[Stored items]

★ ★ ★ ★ ★

-- ==== Sys2Proof/Decode.lean ====
section
/-! DEFINITION. The decoder, total on words (30_encoding.md R126, R127, R129, R130), table driven: one `Row` for each row
of spec/opcode_table.json (R139). Then the encoder, written from the same encodings. -/
namespace Sys2Proof

/-! ### Fields of a word -/

/-- The `len` bits of a word from bit `lo` up (00_scope.md R9). -/
def field (w : Word) (lo len : Nat) : BitVec len := w.extractLsb' lo len

/-- Bit `i` of a word (R9). -/
def bitAt (w : Word) (i : Nat) : Bool := w.getLsbD i

/-- A field put at bit `lo` of a word of zeros. -/
def place (lo : Nat) {len : Nat} (v : BitVec len) : Word := v.setWidth 32 <<< lo

/-- One bit put at bit `lo` of a word of zeros. -/
def flag (lo : Nat) (b : Bool) : Word := place lo (BitVec.ofBool b)

/-- The condition codes of 40_condition_execution.md R161. -/
def Cond.code : Cond → BitVec 4
  | .eq => 0b0000 | .ne => 0b0001 | .cs => 0b0010 | .cc => 0b0011 | .mi => 0b0100 | .pl => 0b0101 | .vs => 0b0110
  | .vc => 0b0111 | .hi => 0b1000 | .ls => 0b1001 | .ge => 0b1010 | .lt => 0b1011 | .gt => 0b1100 | .le => 0b1101
  | .al => 0b1110

/-- The condition of a code. No row with a `cond` field matches a word whose code is 0b1111 (R163). -/
def Cond.ofCode (v : BitVec 4) : Cond :=
  if v = 0b0000 then .eq else if v = 0b0001 then .ne else if v = 0b0010 then .cs else if v = 0b0011 then .cc
  else if v = 0b0100 then .mi else if v = 0b0101 then .pl else if v = 0b0110 then .vs else if v = 0b0111 then .vc
  else if v = 0b1000 then .hi else if v = 0b1001 then .ls else if v = 0b1010 then .ge else if v = 0b1011 then .lt
  else if v = 0b1100 then .gt else if v = 0b1101 then .le else .al

/-- The codes of the shift field (30_encoding.md R109). -/
def ShiftType.code : ShiftType → BitVec 2
  | .lsl => 0b00 | .lsr => 0b01 | .asr => 0b10 | .ror => 0b11

/-- The shift of a code (R109). -/
def ShiftType.ofCode (v : BitVec 2) : ShiftType :=
  if v = 0b00 then .lsl else if v = 0b01 then .lsr else if v = 0b10 then .asr else .ror

/-- The P bit of an index mode (47_load_store.md R421). -/
def IndexMode.p : IndexMode → Bool
  | .offset => true | .pre => true | .post => false

/-- The W bit of an index mode (R421). -/
def IndexMode.w : IndexMode → Bool
  | .offset => false | .pre => true | .post => false

/-- The index mode of the P and W bits (R421). -/
def IndexMode.of (p w : Bool) : IndexMode :=
  if p then (if w then .pre else .offset) else .post

/-- The P bit of a block mode (48_load_store_multiple_semaphore.md R471). -/
def BlockMode.p : BlockMode → Bool
  | .da => false | .ia => false | .db => true | .ib => true

/-- The U bit of a block mode (R471). -/
def BlockMode.u : BlockMode → Bool
  | .da => false | .ia => true | .db => false | .ib => true

/-- The block mode of the P and U bits (R471). -/
def BlockMode.of (p u : Bool) : BlockMode :=
  if p then (if u then .ib else .db) else (if u then .ia else .da)

/-! ### The table -/

/-- What a word decodes to: an instruction; UNDEFINED, the decode bits of no instruction (30_encoding.md R130); or
UNPREDICTABLE, the decode bits of an instruction in a word that is none (R129). -/
inductive Decoded where
  | instr (i : Instr)
  | undefined
  | unpredictable
deriving DecidableEq, Repr

/-- A row of the opcode table (R139): the word matches when its bits under `mask` are `pattern` and it is in none of
`exclude` (each a mask and a pattern). A word that matches is an instruction when its bits under `sbz` are 0, its bits
under `sbo` are 1 and it is in none of `unpred`; otherwise it is UNPREDICTABLE (R129). -/
structure Row where
  mask : Word
  pattern : Word
  exclude : List (Word × Word)
  sbz : Word
  sbo : Word
  unpred : List (Word × Word)
  build : Word → Instr

/-- The word has the decode bits of the row. -/
def Row.accepts (r : Row) (w : Word) : Bool :=
  w &&& r.mask == r.pattern && r.exclude.all (fun e => w &&& e.1 != e.2)

/-- A word of the row is an instruction. -/
def Row.proper (r : Row) (w : Word) : Bool :=
  w &&& r.sbz == 0 && w &&& r.sbo == r.sbo && r.unpred.all (fun e => w &&& e.1 != e.2)

/-- `cond == 0b1111` is not a condition (R102, R163). -/
def condF : Word × Word := (0xF0000000, 0xF0000000)

/-- P == 0 with W == 1 (47_load_store.md R421, R430). -/
def postW : Word × Word := (0x01200000, 0x00200000)

/-- P == U == W == 0 (30_encoding.md R124). -/
def noPUW : Word × Word := (0x01A00000, 0x00000000)

/-- Bits 15:12 all 1: the row without that operand. -/
def field12Ones : Word × Word := (0x0000F000, 0x0000F000)

/-- Bits 19:16 all 1: the row without that operand. -/
def field16Ones : Word × Word := (0x000F0000, 0x000F0000)

/-- The rows of AND, EOR. -/
def rowsLogical : List Row := [
  -- AND cccc0000000Snnnnddddaaaaatt0mmmm
  ⟨0x0FE00010, 0x00000000, [condF], 0x00000000, 0x00000000, [],
    fun w => .andShift (Cond.ofCode (field w 28 4)) (bitAt w 20) (field w 16 4) (field w 12 4) (field w 7 5) (ShiftType.ofCode (field w 5 2)) (field w 0 4)⟩,
  -- AND cccc0000000Snnnnddddssss0tt1mmmm
  ⟨0x0FE00090, 0x00000010, [condF], 0x00000000, 0x00000000, [],
    fun w => .andReg (Cond.ofCode (field w 28 4)) (bitAt w 20) (field w 16 4) (field w 12 4) (field w 8 4) (ShiftType.ofCode (field w 5 2)) (field w 0 4)⟩,
  -- AND cccc0010000Snnnnddddrrrriiiiiiii
  ⟨0x0FE00000, 0x02000000, [condF], 0x00000000, 0x00000000, [],
    fun w => .andImm (Cond.ofCode (field w 28 4)) (bitAt w 20) (field w 16 4) (field w 12 4) (field w 8 4) (field w 0 8)⟩,
  -- EOR cccc0000001Snnnnddddaaaaatt0mmmm
  ⟨0x0FE00010, 0x00200000, [condF], 0x00000000, 0x00000000, [],
    fun w => .eorShift (Cond.ofCode (field w 28 4)) (bitAt w 20) (field w 16 4) (field w 12 4) (field w 7 5) (ShiftType.ofCode (field w 5 2)) (field w 0 4)⟩,
  -- EOR cccc0000001Snnnnddddssss0tt1mmmm
  ⟨0x0FE00090, 0x00200010, [condF], 0x00000000, 0x00000000, [],
    fun w => .eorReg (Cond.ofCode (field w 28 4)) (bitAt w 20) (field w 16 4) (field w 12 4) (field w 8 4) (ShiftType.ofCode (field w 5 2)) (field w 0 4)⟩,
  -- EOR cccc0010001Snnnnddddrrrriiiiiiii
  ⟨0x0FE00000, 0x02200000, [condF], 0x00000000, 0x00000000, [],
    fun w => .eorImm (Cond.ofCode (field w 28 4)) (bitAt w 20) (field w 16 4) (field w 12 4) (field w 8 4) (field w 0 8)⟩]

/-- The rows of SUB to RSC. -/
def rowsAddSub : List Row := [
  -- SUB cccc0000010Snnnnddddaaaaatt0mmmm
  ⟨0x0FE00010, 0x00400000, [condF], 0x00000000, 0x00000000, [],
    fun w => .subShift (Cond.ofCode (field w 28 4)) (bitAt w 20) (field w 16 4) (field w 12 4) (field w 7 5) (ShiftType.ofCode (field w 5 2)) (field w 0 4)⟩,
  -- SUB cccc0000010Snnnnddddssss0tt1mmmm
  ⟨0x0FE00090, 0x00400010, [condF], 0x00000000, 0x00000000, [],
    fun w => .subReg (Cond.ofCode (field w 28 4)) (bitAt w 20) (field w 16 4) (field w 12 4) (field w 8 4) (ShiftType.ofCode (field w 5 2)) (field w 0 4)⟩,
  -- SUB cccc0010010Snnnnddddrrrriiiiiiii
  ⟨0x0FE00000, 0x02400000, [condF], 0x00000000, 0x00000000, [],
    fun w => .subImm (Cond.ofCode (field w 28 4)) (bitAt w 20) (field w 16 4) (field w 12 4) (field w 8 4) (field w 0 8)⟩,
  -- RSB cccc0000011Snnnnddddaaaaatt0mmmm
  ⟨0x0FE00010, 0x00600000, [condF], 0x00000000, 0x00000000, [],
    fun w => .rsbShift (Cond.ofCode (field w 28 4)) (bitAt w 20) (field w 16 4) (field w 12 4) (field w 7 5) (ShiftType.ofCode (field w 5 2)) (field w 0 4)⟩,
  -- RSB cccc0000011Snnnnddddssss0tt1mmmm
  ⟨0x0FE00090, 0x00600010, [condF], 0x00000000, 0x00000000, [],
    fun w => .rsbReg (Cond.ofCode (field w 28 4)) (bitAt w 20) (field w 16 4) (field w 12 4) (field w 8 4) (ShiftType.ofCode (field w 5 2)) (field w 0 4)⟩,
  -- RSB cccc0010011Snnnnddddrrrriiiiiiii
  ⟨0x0FE00000, 0x02600000, [condF], 0x00000000, 0x00000000, [],
    fun w => .rsbImm (Cond.ofCode (field w 28 4)) (bitAt w 20) (field w 16 4) (field w 12 4) (field w 8 4) (field w 0 8)⟩,
  -- ADD cccc0000100Snnnnddddaaaaatt0mmmm
  ⟨0x0FE00010, 0x00800000, [condF], 0x00000000, 0x00000000, [],
    fun w => .addShift (Cond.ofCode (field w 28 4)) (bitAt w 20) (field w 16 4) (field w 12 4) (field w 7 5) (ShiftType.ofCode (field w 5 2)) (field w 0 4)⟩,
  -- ADD cccc0000100Snnnnddddssss0tt1mmmm
  ⟨0x0FE00090, 0x00800010, [condF], 0x00000000, 0x00000000, [],
    fun w => .addReg (Cond.ofCode (field w 28 4)) (bitAt w 20) (field w 16 4) (field w 12 4) (field w 8 4) (ShiftType.ofCode (field w 5 2)) (field w 0 4)⟩,
  -- ADD cccc0010100Snnnnddddrrrriiiiiiii
  ⟨0x0FE00000, 0x02800000, [condF], 0x00000000, 0x00000000, [],
    fun w => .addImm (Cond.ofCode (field w 28 4)) (bitAt w 20) (field w 16 4) (field w 12 4) (field w 8 4) (field w 0 8)⟩,
  -- ADC cccc0000101Snnnnddddaaaaatt0mmmm
  ⟨0x0FE00010, 0x00A00000, [condF], 0x00000000, 0x00000000, [],
    fun w => .adcShift (Cond.ofCode (field w 28 4)) (bitAt w 20) (field w 16 4) (field w 12 4) (field w 7 5) (ShiftType.ofCode (field w 5 2)) (field w 0 4)⟩,
  -- ADC cccc0000101Snnnnddddssss0tt1mmmm
  ⟨0x0FE00090, 0x00A00010, [condF], 0x00000000, 0x00000000, [],
    fun w => .adcReg (Cond.ofCode (field w 28 4)) (bitAt w 20) (field w 16 4) (field w 12 4) (field w 8 4) (ShiftType.ofCode (field w 5 2)) (field w 0 4)⟩,
  -- ADC cccc0010101Snnnnddddrrrriiiiiiii
  ⟨0x0FE00000, 0x02A00000, [condF], 0x00000000, 0x00000000, [],
    fun w => .adcImm (Cond.ofCode (field w 28 4)) (bitAt w 20) (field w 16 4) (field w 12 4) (field w 8 4) (field w 0 8)⟩,
  -- SBC cccc0000110Snnnnddddaaaaatt0mmmm
  ⟨0x0FE00010, 0x00C00000, [condF], 0x00000000, 0x00000000, [],
    fun w => .sbcShift (Cond.ofCode (field w 28 4)) (bitAt w 20) (field w 16 4) (field w 12 4) (field w 7 5) (ShiftType.ofCode (field w 5 2)) (field w 0 4)⟩,
  -- SBC cccc0000110Snnnnddddssss0tt1mmmm
  ⟨0x0FE00090, 0x00C00010, [condF], 0x00000000, 0x00000000, [],
    fun w => .sbcReg (Cond.ofCode (field w 28 4)) (bitAt w 20) (field w 16 4) (field w 12 4) (field w 8 4) (ShiftType.ofCode (field w 5 2)) (field w 0 4)⟩,
  -- SBC cccc0010110Snnnnddddrrrriiiiiiii
  ⟨0x0FE00000, 0x02C00000, [condF], 0x00000000, 0x00000000, [],
    fun w => .sbcImm (Cond.ofCode (field w 28 4)) (bitAt w 20) (field w 16 4) (field w 12 4) (field w 8 4) (field w 0 8)⟩,
  -- RSC cccc0000111Snnnnddddaaaaatt0mmmm
  ⟨0x0FE00010, 0x00E00000, [condF], 0x00000000, 0x00000000, [],
    fun w => .rscShift (Cond.ofCode (field w 28 4)) (bitAt w 20) (field w 16 4) (field w 12 4) (field w 7 5) (ShiftType.ofCode (field w 5 2)) (field w 0 4)⟩,
  -- RSC cccc0000111Snnnnddddssss0tt1mmmm
  ⟨0x0FE00090, 0x00E00010, [condF], 0x00000000, 0x00000000, [],
    fun w => .rscReg (Cond.ofCode (field w 28 4)) (bitAt w 20) (field w 16 4) (field w 12 4) (field w 8 4) (ShiftType.ofCode (field w 5 2)) (field w 0 4)⟩,
  -- RSC cccc0010111Snnnnddddrrrriiiiiiii
  ⟨0x0FE00000, 0x02E00000, [condF], 0x00000000, 0x00000000, [],
    fun w => .rscImm (Cond.ofCode (field w 28 4)) (bitAt w 20) (field w 16 4) (field w 12 4) (field w 8 4) (field w 0 8)⟩]

/-- The rows of TST to CMN. -/
def rowsTest : List Row := [
  -- TST cccc00010001nnnnzzzzaaaaatt0mmmm
  ⟨0x0FF00010, 0x01100000, [condF], 0x0000F000, 0x00000000, [],
    fun w => .tstShift (Cond.ofCode (field w 28 4)) (field w 16 4) (field w 7 5) (ShiftType.ofCode (field w 5 2)) (field w 0 4)⟩,
  -- TST cccc00010001nnnnzzzzssss0tt1mmmm
  ⟨0x0FF00090, 0x01100010, [condF], 0x0000F000, 0x00000000, [],
    fun w => .tstReg (Cond.ofCode (field w 28 4)) (field w 16 4) (field w 8 4) (ShiftType.ofCode (field w 5 2)) (field w 0 4)⟩,
  -- TST cccc00110001nnnnzzzzrrrriiiiiiii
  ⟨0x0FF00000, 0x03100000, [condF], 0x0000F000, 0x00000000, [],
    fun w => .tstImm (Cond.ofCode (field w 28 4)) (field w 16 4) (field w 8 4) (field w 0 8)⟩,
  -- TEQ cccc00010011nnnnzzzzaaaaatt0mmmm
  ⟨0x0FF00010, 0x01300000, [condF], 0x0000F000, 0x00000000, [],
    fun w => .teqShift (Cond.ofCode (field w 28 4)) (field w 16 4) (field w 7 5) (ShiftType.ofCode (field w 5 2)) (field w 0 4)⟩,
  -- TEQ cccc00010011nnnnzzzzssss0tt1mmmm
  ⟨0x0FF00090, 0x01300010, [condF], 0x0000F000, 0x00000000, [],
    fun w => .teqReg (Cond.ofCode (field w 28 4)) (field w 16 4) (field w 8 4) (ShiftType.ofCode (field w 5 2)) (field w 0 4)⟩,
  -- TEQ cccc00110011nnnnzzzzrrrriiiiiiii
  ⟨0x0FF00000, 0x03300000, [condF], 0x0000F000, 0x00000000, [],
    fun w => .teqImm (Cond.ofCode (field w 28 4)) (field w 16 4) (field w 8 4) (field w 0 8)⟩,
  -- CMP cccc00010101nnnnzzzzaaaaatt0mmmm
  ⟨0x0FF00010, 0x01500000, [condF], 0x0000F000, 0x00000000, [],
    fun w => .cmpShift (Cond.ofCode (field w 28 4)) (field w 16 4) (field w 7 5) (ShiftType.ofCode (field w 5 2)) (field w 0 4)⟩,
  -- CMP cccc00010101nnnnzzzzssss0tt1mmmm
  ⟨0x0FF00090, 0x01500010, [condF], 0x0000F000, 0x00000000, [],
    fun w => .cmpReg (Cond.ofCode (field w 28 4)) (field w 16 4) (field w 8 4) (ShiftType.ofCode (field w 5 2)) (field w 0 4)⟩,
  -- CMP cccc00110101nnnnzzzzrrrriiiiiiii
  ⟨0x0FF00000, 0x03500000, [condF], 0x0000F000, 0x00000000, [],
    fun w => .cmpImm (Cond.ofCode (field w 28 4)) (field w 16 4) (field w 8 4) (field w 0 8)⟩,
  -- CMN cccc00010111nnnnzzzzaaaaatt0mmmm
  ⟨0x0FF00010, 0x01700000, [condF], 0x0000F000, 0x00000000, [],
    fun w => .cmnShift (Cond.ofCode (field w 28 4)) (field w 16 4) (field w 7 5) (ShiftType.ofCode (field w 5 2)) (field w 0 4)⟩,
  -- CMN cccc00010111nnnnzzzzssss0tt1mmmm
  ⟨0x0FF00090, 0x01700010, [condF], 0x0000F000, 0x00000000, [],
    fun w => .cmnReg (Cond.ofCode (field w 28 4)) (field w 16 4) (field w 8 4) (ShiftType.ofCode (field w 5 2)) (field w 0 4)⟩,
  -- CMN cccc00110111nnnnzzzzrrrriiiiiiii
  ⟨0x0FF00000, 0x03700000, [condF], 0x0000F000, 0x00000000, [],
    fun w => .cmnImm (Cond.ofCode (field w 28 4)) (field w 16 4) (field w 8 4) (field w 0 8)⟩]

★ ★ ★ ★ ★

## What the task requires
Lines after the one containing "def ShiftType.ofCode (v" are left out; every line from the start of the entries through that line is restated word for word.

## Response area
-- ==== Sys2Proof/Decode.lean ====
section
/-! DEFINITION. The decoder, total on words (30_encoding.md R126, R127, R129, R130), table driven: one `Row` for each row
of spec/opcode_table.json (R139). Then the encoder, written from the same encodings. -/
namespace Sys2Proof

/-! ### Fields of a word -/

/-- The `len` bits of a word from bit `lo` up (00_scope.md R9). -/
def field (w : Word) (lo len : Nat) : BitVec len := w.extractLsb' lo len

/-- Bit `i` of a word (R9). -/
def bitAt (w : Word) (i : Nat) : Bool := w.getLsbD i

/-- A field put at bit `lo` of a word of zeros. -/
def place (lo : Nat) {len : Nat} (v : BitVec len) : Word := v.setWidth 32 <<< lo

/-- One bit put at bit `lo` of a word of zeros. -/
def flag (lo : Nat) (b : Bool) : Word := place lo (BitVec.ofBool b)

/-- The condition codes of 40_condition_execution.md R161. -/
def Cond.code : Cond → BitVec 4
  | .eq => 0b0000 | .ne => 0b0001 | .cs => 0b0010 | .cc => 0b0011 | .mi => 0b0100 | .pl => 0b0101 | .vs => 0b0110
  | .vc => 0b0111 | .hi => 0b1000 | .ls => 0b1001 | .ge => 0b1010 | .lt => 0b1011 | .gt => 0b1100 | .le => 0b1101
  | .al => 0b1110

/-- The condition of a code. No row with a `cond` field matches a word whose code is 0b1111 (R163). -/
def Cond.ofCode (v : BitVec 4) : Cond :=
  if v = 0b0000 then .eq else if v = 0b0001 then .ne else if v = 0b0010 then .cs else if v = 0b0011 then .cc
  else if v = 0b0100 then .mi else if v = 0b0101 then .pl else if v = 0b0110 then .vs else if v = 0b0111 then .vc
  else if v = 0b1000 then .hi else if v = 0b1001 then .ls else if v = 0b1010 then .ge else if v = 0b1011 then .lt
  else if v = 0b1100 then .gt else if v = 0b1101 then .le else .al

/-- The codes of the shift field (30_encoding.md R109). -/
def ShiftType.code : ShiftType → BitVec 2
  | .lsl => 0b00 | .lsr => 0b01 | .asr => 0b10 | .ror => 0b11

/-- The shift of a code (R109). -/
def ShiftType.ofCode (v : BitVec 2) : ShiftType :=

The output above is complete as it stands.